# Have you heard of Movember?



## Ralphy1 (Nov 10, 2014)

November is men's health awareness month and is called Movember to alert the public by men growing mustaches.  I would like to but have always felt too immature to sport any type of facial hair...


----------



## hollydolly (Nov 10, 2014)

Yes we've had Movember here for a few years now !! People seemed to have embraced it quite heartily..


----------



## Warrigal (Nov 10, 2014)

Ralphy1 said:


> November is men's health awareness month and is called Movember to alert the public by men growing mustaches.  I would like to but have always felt too immature to sport any type of facial hair...

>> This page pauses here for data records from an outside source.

-- ==== Sys2Proof/Tests/Slice0.lean ====
section
/-! SUPPORT. Tests and witnesses. Every expected verdict, text and state comes from spec/95_test_vectors.md (the vector is named)
or from a rule of spec/ (named). A theorem `witness_<Name>` shows that the hypotheses of `Obligations.<Name>` can be met. -/

namespace Sys2Proof.Tests

open Sys2Proof Sys2Proof.Machine

set_option maxRecDepth 8000

/-- A running session that holds these bytes. -/
def holding (bytes : List Byte) : State := { State.reset with acc := bytes }

/-- A session after `STOP`. -/
def stopped : State := { State.reset with session := .stopped }

/-- The next state of an answer. -/
def nextOf (a : Answer) : Option State :=
  match a with
  | .next s => some s
  | .fault _ => none
  | .refused _ => none

/-- The reply in the next state, if the step used all the bytes. -/
def replyOf (a : Answer) : Option Reply :=
  match nextOf a with
  | some s => if s.acc = [] then some s.reply else none
  | none => none

/-- A frame record with the checksum field and the sequence byte at 0. -/
def fr (cmd dir : Byte) (payload : List Byte) : Frame := ⟨cmd, dir, 0x00#8, 0x00#8, 0x00#8, payload⟩

/-! ## Words written out from the spec, one for each row: what they decode to, and what one step on them answers -/

/-- V-02-3. -/
def w_setRxVolume : List Byte :=
  [0x68#8, 0x02#8, 0x01#8, 0x00#8, 0x97#8, 0xEB#8, 0x00#8, 0x01#8, 0xFF#8, 0x10#8]

theorem test_decode_setRxVolume : decode defaultParams w_setRxVolume = .ok (.setRxVolume ⟨0x02#8, 0x01#8, 0x00#8, 0x97#8, 0xEB#8,
      [0xFF#8]⟩) 10 := by decide

theorem test_step_setRxVolume : replyOf (step (holding w_setRxVolume)) = some (.frame (some (ascii "Set RX Volume to 255"))) := by decide

/-- V-05-2. -/
def w_signalCheck : List Byte :=
  [0x68#8, 0x05#8, 0x02#8, 0x33#8, 0x91#8, 0xB2#8, 0x00#8, 0x03#8, 0x01#8, 0x02#8, 0x03#8, 0x10#8]

theorem test_decode_signalCheck : decode defaultParams w_signalCheck = .ok (.signalCheck ⟨0x05#8, 0x02#8, 0x33#8, 0x91#8, 0xB2#8,
      [0x01#8, 0x02#8, 0x03#8]⟩) 12 := by decide

theorem test_step_signalCheck : replyOf (step (holding w_signalCheck)) = some (.frame (none)) := by decide

/-- V-06-1. -/
def w_callState : List Byte :=
  [0x68#8, 0x06#8, 0x02#8, 0x00#8, 0xC1#8, 0xD9#8, 0x00#8, 0x09#8, 0x01#8, 0x00#8, 0x12#8, 0xD6#8, 0x87#8, 0x00#8,
    0x00#8, 0x30#8, 0x39#8, 0x10#8]

theorem test_decode_callState : decode defaultParams w_callState = .ok (.callState ⟨0x06#8, 0x02#8, 0x00#8, 0xC1#8, 0xD9#8,
      [0x01#8, 0x00#8, 0x12#8, 0xD6#8, 0x87#8, 0x00#8, 0x00#8, 0x30#8, 0x39#8]⟩) 18 := by decide

theorem test_step_callState : replyOf (step (holding w_callState)) = some (.frame (some (ascii "Private call started from 0012D687 to 00003039"))) := by decide

/-- V-09-1. -/
def w_alarm : List Byte :=
  [0x68#8, 0x09#8, 0x02#8, 0x07#8, 0x91#8, 0xDA#8, 0x00#8, 0x03#8, 0x01#8, 0x02#8, 0x03#8, 0x10#8]

theorem test_decode_alarm : decode defaultParams w_alarm = .ok (.alarm ⟨0x09#8, 0x02#8, 0x07#8, 0x91#8, 0xDA#8,
      [0x01#8, 0x02#8, 0x03#8]⟩) 12 := by decide

theorem test_step_alarm : replyOf (step (holding w_alarm)) = some (.frame (none)) := by decide

/-- V-0B-1. -/
def w_setMicGain : List Byte :=
  [0x68#8, 0x0B#8, 0x01#8, 0x00#8, 0x91#8, 0xE3#8, 0x00#8, 0x01#8, 0x05#8, 0x10#8]

theorem test_decode_setMicGain : decode defaultParams w_setMicGain = .ok (.setMicGain ⟨0x0B#8, 0x01#8, 0x00#8, 0x91#8, 0xE3#8,
      [0x05#8]⟩) 10 := by decide

theorem test_step_setMicGain : replyOf (step (holding w_setMicGain)) = some (.frame (some (ascii "Set MIC Gain to 5"))) := by decide

/-- V-0C-5. -/
def w_setPowerSave : List Byte :=
  [0x68#8, 0x0C#8, 0x01#8, 0x00#8, 0x97#8, 0xE1#8, 0x00#8, 0x01#8, 0xFF#8, 0x10#8]

theorem test_decode_setPowerSave : decode defaultParams w_setPowerSave = .ok (.setPowerSave ⟨0x0C#8, 0x01#8, 0x00#8, 0x97#8, 0xE1#8,
      [0xFF#8]⟩) 10 := by decide

theorem test_step_setPowerSave : replyOf (step (holding w_setPowerSave)) = some (.frame (some (ascii "Set Power Saving Mode to Level 3"))) := by decide

/-- V-1A-2. -/
def w_initStatus : List Byte :=
  [0x68#8, 0x1A#8, 0x55#8, 0x09#8, 0x31#8, 0xD8#8, 0x00#8, 0x02#8, 0x01#8, 0x02#8, 0x10#8]

theorem test_decode_initStatus : decode defaultParams w_initStatus = .ok (.initStatus ⟨0x1A#8, 0x55#8, 0x09#8, 0x31#8, 0xD8#8,
      [0x01#8, 0x02#8]⟩) 11 := by decide

theorem test_step_initStatus : replyOf (step (holding w_initStatus)) = some (.frame (some (ascii "Initialization Status"))) := by decide

/-- V-25-1. -/
def w_firmware : List Byte :=
  [0x68#8, 0x25#8, 0x00#8, 0x00#8, 0x7C#8, 0xB3#8, 0x00#8, 0x04#8, 0x01#8, 0x00#8, 0x0A#8, 0x23#8, 0x10#8]

theorem test_decode_firmware : decode defaultParams w_firmware = .ok (.firmware ⟨0x25#8, 0x00#8, 0x00#8, 0x7C#8, 0xB3#8,
      [0x01#8, 0x00#8, 0x0A#8, 0x23#8]⟩) 13 := by decide

theorem test_step_firmware : replyOf (step (holding w_firmware)) = some (.frame (some (ascii "Firmware: 01.00.0A.23"))) := by decide

/-- V-2A-2. -/
def w_setLocalId : List Byte :=
  [0x68#8, 0x2A#8, 0x01#8, 0x00#8, 0xCC#8, 0xC4#8, 0x00#8, 0x04#8, 0x0A#8, 0x00#8, 0xB0#8, 0x0C#8, 0x10#8]

theorem test_decode_setLocalId : decode defaultParams w_setLocalId = .ok (.setLocalId ⟨0x2A#8, 0x01#8, 0x00#8, 0xCC#8, 0xC4#8,
      [0x0A#8, 0x00#8, 0xB0#8, 0x0C#8]⟩) 13 := by decide

theorem test_step_setLocalId : replyOf (step (holding w_setLocalId)) = some (.frame (some (ascii "Set Local ID: 0CB0000A"))) := by decide

/-- V-3E-2. -/
def w_wakeUp : List Byte :=
  [0x68#8, 0x3E#8, 0x01#8, 0x00#8, 0x85#8, 0xBD#8, 0x00#8, 0x02#8, 0x01#8, 0x02#8, 0x10#8]

theorem test_decode_wakeUp : decode defaultParams w_wakeUp = .ok (.wakeUp ⟨0x3E#8, 0x01#8, 0x00#8, 0x85#8, 0xBD#8,
      [0x01#8, 0x02#8]⟩) 11 := by decide

theorem test_step_wakeUp : replyOf (step (holding w_wakeUp)) = some (.frame (some (ascii "Wake Up"))) := by decide

/-- V-42-2. -/
def w_deepSleep : List Byte :=
  [0x68#8, 0x42#8, 0x00#8, 0x00#8, 0x8E#8, 0xAC#8, 0x00#8, 0x01#8, 0x09#8, 0x10#8]

theorem test_decode_deepSleep : decode defaultParams w_deepSleep = .ok (.deepSleep ⟨0x42#8, 0x00#8, 0x00#8, 0x8E#8, 0xAC#8,
      [0x09#8]⟩) 10 := by decide

theorem test_step_deepSleep : replyOf (step (holding w_deepSleep)) = some (.frame (some (ascii "Deep Sleep Mode"))) := by decide

/-- V-45-1. -/
def w_setAlarmCfg : List Byte :=
  [0x68#8, 0x45#8, 0x01#8, 0x00#8, 0x92#8, 0xA5#8, 0x00#8, 0x03#8, 0x01#8, 0x02#8, 0x03#8, 0x10#8]

theorem test_decode_setAlarmCfg : decode defaultParams w_setAlarmCfg = .ok (.setAlarmCfg ⟨0x45#8, 0x01#8, 0x00#8, 0x92#8, 0xA5#8,
      [0x01#8, 0x02#8, 0x03#8]⟩) 12 := by decide

theorem test_step_setAlarmCfg : replyOf (step (holding w_setAlarmCfg)) = some (.frame (some (ascii "Set Alarm Configuration"))) := by decide

/-- V-48-1. -/
def w_quiet48 : List Byte :=
  [0x68#8, 0x48#8, 0x00#8, 0x00#8, 0xED#8, 0xA5#8, 0x00#8, 0x01#8, 0xAA#8, 0x10#8]

theorem test_decode_quiet48 : decode defaultParams w_quiet48 = .ok (.quiet48 ⟨0x48#8, 0x00#8, 0x00#8, 0xED#8, 0xA5#8,
      [0xAA#8]⟩) 10 := by decide

theorem test_step_quiet48 : replyOf (step (holding w_quiet48)) = some (.frame (none)) := by decide

/-- V-4C-1. -/
def w_quiet4C : List Byte :=
  [0x68#8, 0x4C#8, 0x02#8, 0x00#8, 0x85#8, 0xB3#8, 0x00#8, 0x00#8, 0x10#8]

theorem test_decode_quiet4C : decode defaultParams w_quiet4C = .ok (.quiet4C ⟨0x4C#8, 0x02#8, 0x00#8, 0x85#8, 0xB3#8,
      []⟩) 9 := by decide

theorem test_step_quiet4C : replyOf (step (holding w_quiet4C)) = some (.frame (none)) := by decide

/-- V-4D-1. -/
def w_setSquelch : List Byte :=
  [0x68#8, 0x4D#8, 0x01#8, 0x00#8, 0x93#8, 0xA1#8, 0x00#8, 0x01#8, 0x03#8, 0x10#8]

theorem test_decode_setSquelch : decode defaultParams w_setSquelch = .ok (.setSquelch ⟨0x4D#8, 0x01#8, 0x00#8, 0x93#8, 0xA1#8,
      [0x03#8]⟩) 10 := by decide

theorem test_step_setSquelch : replyOf (step (holding w_setSquelch)) = some (.frame (some (ascii "Set Squelch Level to 3"))) := by decide

/-- V-59-3. -/
def w_channelState : List Byte :=
  [0x68#8, 0x59#8, 0x02#8, 0x00#8, 0x05#8, 0xA4#8, 0x00#8, 0x02#8, 0x80#8, 0x00#8, 0x10#8]

theorem test_decode_channelState : decode defaultParams w_channelState = .ok (.channelState ⟨0x59#8, 0x02#8, 0x00#8, 0x05#8, 0xA4#8,
      [0x80#8, 0x00#8]⟩) 11 := by decide

theorem test_step_channelState : replyOf (step (holding w_channelState)) = some (.frame (some (ascii "Channel is Busy"))) := by decide

/-- V-60-3. -/
def w_inBand : List Byte :=
  [0x68#8, 0x60#8, 0x02#8, 0x00#8, 0x29#8, 0x2B#8, 0x00#8, 0x22#8, 0x02#8, 0x03#8, 0x03#8, 0x00#8, 0x41#8, 0x00#8,
    0xE9#8, 0x4E#8, 0x2D#8, 0x00#8, 0x00#8, 0x00#8, 0x00#8, 0x00#8, 0x00#8, 0x00#8, 0x00#8, 0x00#8, 0x00#8, 0x00#8,
    0x00#8, 0x00#8, 0x00#8, 0x00#8, 0x00#8, 0x00#8, 0x00#8, 0x00#8, 0x00#8, 0x00#8, 0x00#8, 0x00#8, 0x00#8, 0x00#8,
    0x10#8]

theorem test_decode_inBand : decode defaultParams w_inBand = .ok (.inBand ⟨0x60#8, 0x02#8, 0x00#8, 0x29#8, 0x2B#8,
      [0x02#8, 0x03#8, 0x03#8, 0x00#8, 0x41#8, 0x00#8, 0xE9#8, 0x4E#8, 0x2D#8, 0x00#8, 0x00#8, 0x00#8, 0x00#8, 0x00#8,
       0x00#8, 0x00#8, 0x00#8, 0x00#8, 0x00#8, 0x00#8, 0x00#8, 0x00#8, 0x00#8, 0x00#8, 0x00#8, 0x00#8, 0x00#8, 0x00#8,
       0x00#8, 0x00#8, 0x00#8, 0x00#8, 0x00#8, 0x00#8]⟩) 43 := by decide

theorem test_step_inBand : replyOf (step (holding w_inBand)) = some (.frame (some (ascii "Talker Alias(3): " ++ [0x41#8, 0xC3#8, 0xA9#8, 0xE4#8, 0xB8#8, 0xAD#8]))) := by decide

/-- V-62-2. -/
def w_detectedCall : List Byte :=
  [0x68#8, 0x62#8, 0x00#8, 0x00#8, 0xB3#8, 0x80#8, 0x00#8, 0x0A#8, 0x01#8, 0x00#8, 0x00#8, 0x30#8, 0x39#8, 0x00#8,
    0x12#8, 0xD6#8, 0x87#8, 0x0C#8, 0x10#8]

theorem test_decode_detectedCall : decode defaultParams w_detectedCall = .ok (.detectedCall ⟨0x62#8, 0x00#8, 0x00#8, 0xB3#8, 0x80#8,
      [0x01#8, 0x00#8, 0x00#8, 0x30#8, 0x39#8, 0x00#8, 0x12#8, 0xD6#8, 0x87#8, 0x0C#8]⟩) 19 := by decide

theorem test_step_detectedCall : replyOf (step (holding w_detectedCall)) = some (.frame (some (ascii "Detected Private call from 0012D687 to 00003039 in CC12"))) := by decide

/-- V-81-2. -/
def w_setKey : List Byte :=
  [0x68#8, 0x81#8, 0x01#8, 0x00#8, 0x83#8, 0x97#8, 0x00#8, 0x09#8, 0x02#8, 0x01#8, 0x11#8, 0x22#8, 0x33#8, 0x44#8,
    0x55#8, 0x66#8, 0x77#8, 0x10#8]

theorem test_decode_setKey : decode defaultParams w_setKey = .ok (.setKey ⟨0x81#8, 0x01#8, 0x00#8, 0x83#8, 0x97#8,
      [0x02#8, 0x01#8, 0x11#8, 0x22#8, 0x33#8, 0x44#8, 0x55#8, 0x66#8, 0x77#8]⟩) 18 := by decide

theorem test_step_setKey : replyOf (step (holding w_setKey)) = some (.frame (some (ascii "Set key: Seq 2, ARC = 1122334455"))) := by decide

/-- V-82-1. -/
def w_setChannel : List Byte :=
  [0x68#8, 0x82#8, 0x01#8, 0x00#8, 0x99#8, 0xD0#8, 0x00#8, 0x14#8, 0x01#8, 0x01#8, 0x00#8, 0x1A#8, 0x1F#8, 0x8C#8,
    0x10#8, 0x1A#8, 0x6B#8, 0xD7#8, 0x50#8, 0x00#8, 0x00#8, 0x00#8, 0x00#8, 0x00#8, 0x00#8, 0x00#8, 0x00#8, 0x00#8,
    0x10#8]

theorem test_decode_setChannel : decode defaultParams w_setChannel = .ok (.setChannel ⟨0x82#8, 0x01#8, 0x00#8, 0x99#8, 0xD0#8,
      [0x01#8, 0x01#8, 0x00#8, 0x1A#8, 0x1F#8, 0x8C#8, 0x10#8, 0x1A#8, 0x6B#8, 0xD7#8, 0x50#8, 0x00#8, 0x00#8, 0x00#8,
       0x00#8, 0x00#8, 0x00#8, 0x00#8, 0x00#8, 0x00#8]⟩) 29 := by decide

theorem test_step_setChannel : replyOf (step (holding w_setChannel)) = some (.frame (some (ascii "Set Channel: TS1 CC1 RX 438275088 TX 443275088"))) := by decide

/-- V-84-6. -/
def w_setGroupList : List Byte :=
  [0x68#8, 0x84#8, 0x01#8, 0x00#8, 0xCD#8, 0x5E#8, 0x00#8, 0x0A#8, 0x05#8, 0x12#8, 0x34#8, 0x56#8, 0x78#8, 0x00#8,
    0x00#8, 0x00#8, 0x07#8, 0xAA#8, 0x10#8]

theorem test_decode_setGroupList : decode defaultParams w_setGroupList = .ok (.setGroupList ⟨0x84#8, 0x01#8, 0x00#8, 0xCD#8, 0x5E#8,
      [0x05#8, 0x12#8, 0x34#8, 0x56#8, 0x78#8, 0x00#8, 0x00#8, 0x00#8, 0x07#8, 0xAA#8]⟩) 19 := by decide

theorem test_step_setGroupList : replyOf (step (holding w_setGroupList)) = some (.frame (some (ascii "Set group list: 12345678 7"))) := by decide

/-- V-02-6. -/
def w_filterMiss : List Byte :=
  [0x68#8, 0x02#8, 0x07#8, 0x00#8, 0x70#8, 0xEC#8, 0x00#8, 0x01#8, 0x20#8, 0x10#8]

Who says it's confined to the face?


----------



## Ralphy1 (Nov 10, 2014)

Please show a little more discretion in posting photos...


----------



## QuickSilver (Nov 10, 2014)

I've decided to stop shaving my legs...


----------



## Ralphy1 (Nov 10, 2014)

YIKES!  No photos--please!


----------



## QuickSilver (Nov 10, 2014)

Oh... you asked for it..


----------



## Ralphy1 (Nov 10, 2014)

And you should see what my breakfast looks like on my computer screen...


----------



## Melody1948 (Nov 10, 2014)

Those legs aren't real.  There is no hair on the toes and the feet are too small for the legs.  I think they call it foto shopped, or something like that.


----------



## tnthomas (Nov 10, 2014)

Ralphy1 said:


> Have you heard of Movember?.



I thoght that was a typo, hadn't heard of Movember.



Melody1948 said:


> Those legs aren't real.  There is no hair on the toes and the feet are too small for the legs.  I think they call it foto shopped, or something like that.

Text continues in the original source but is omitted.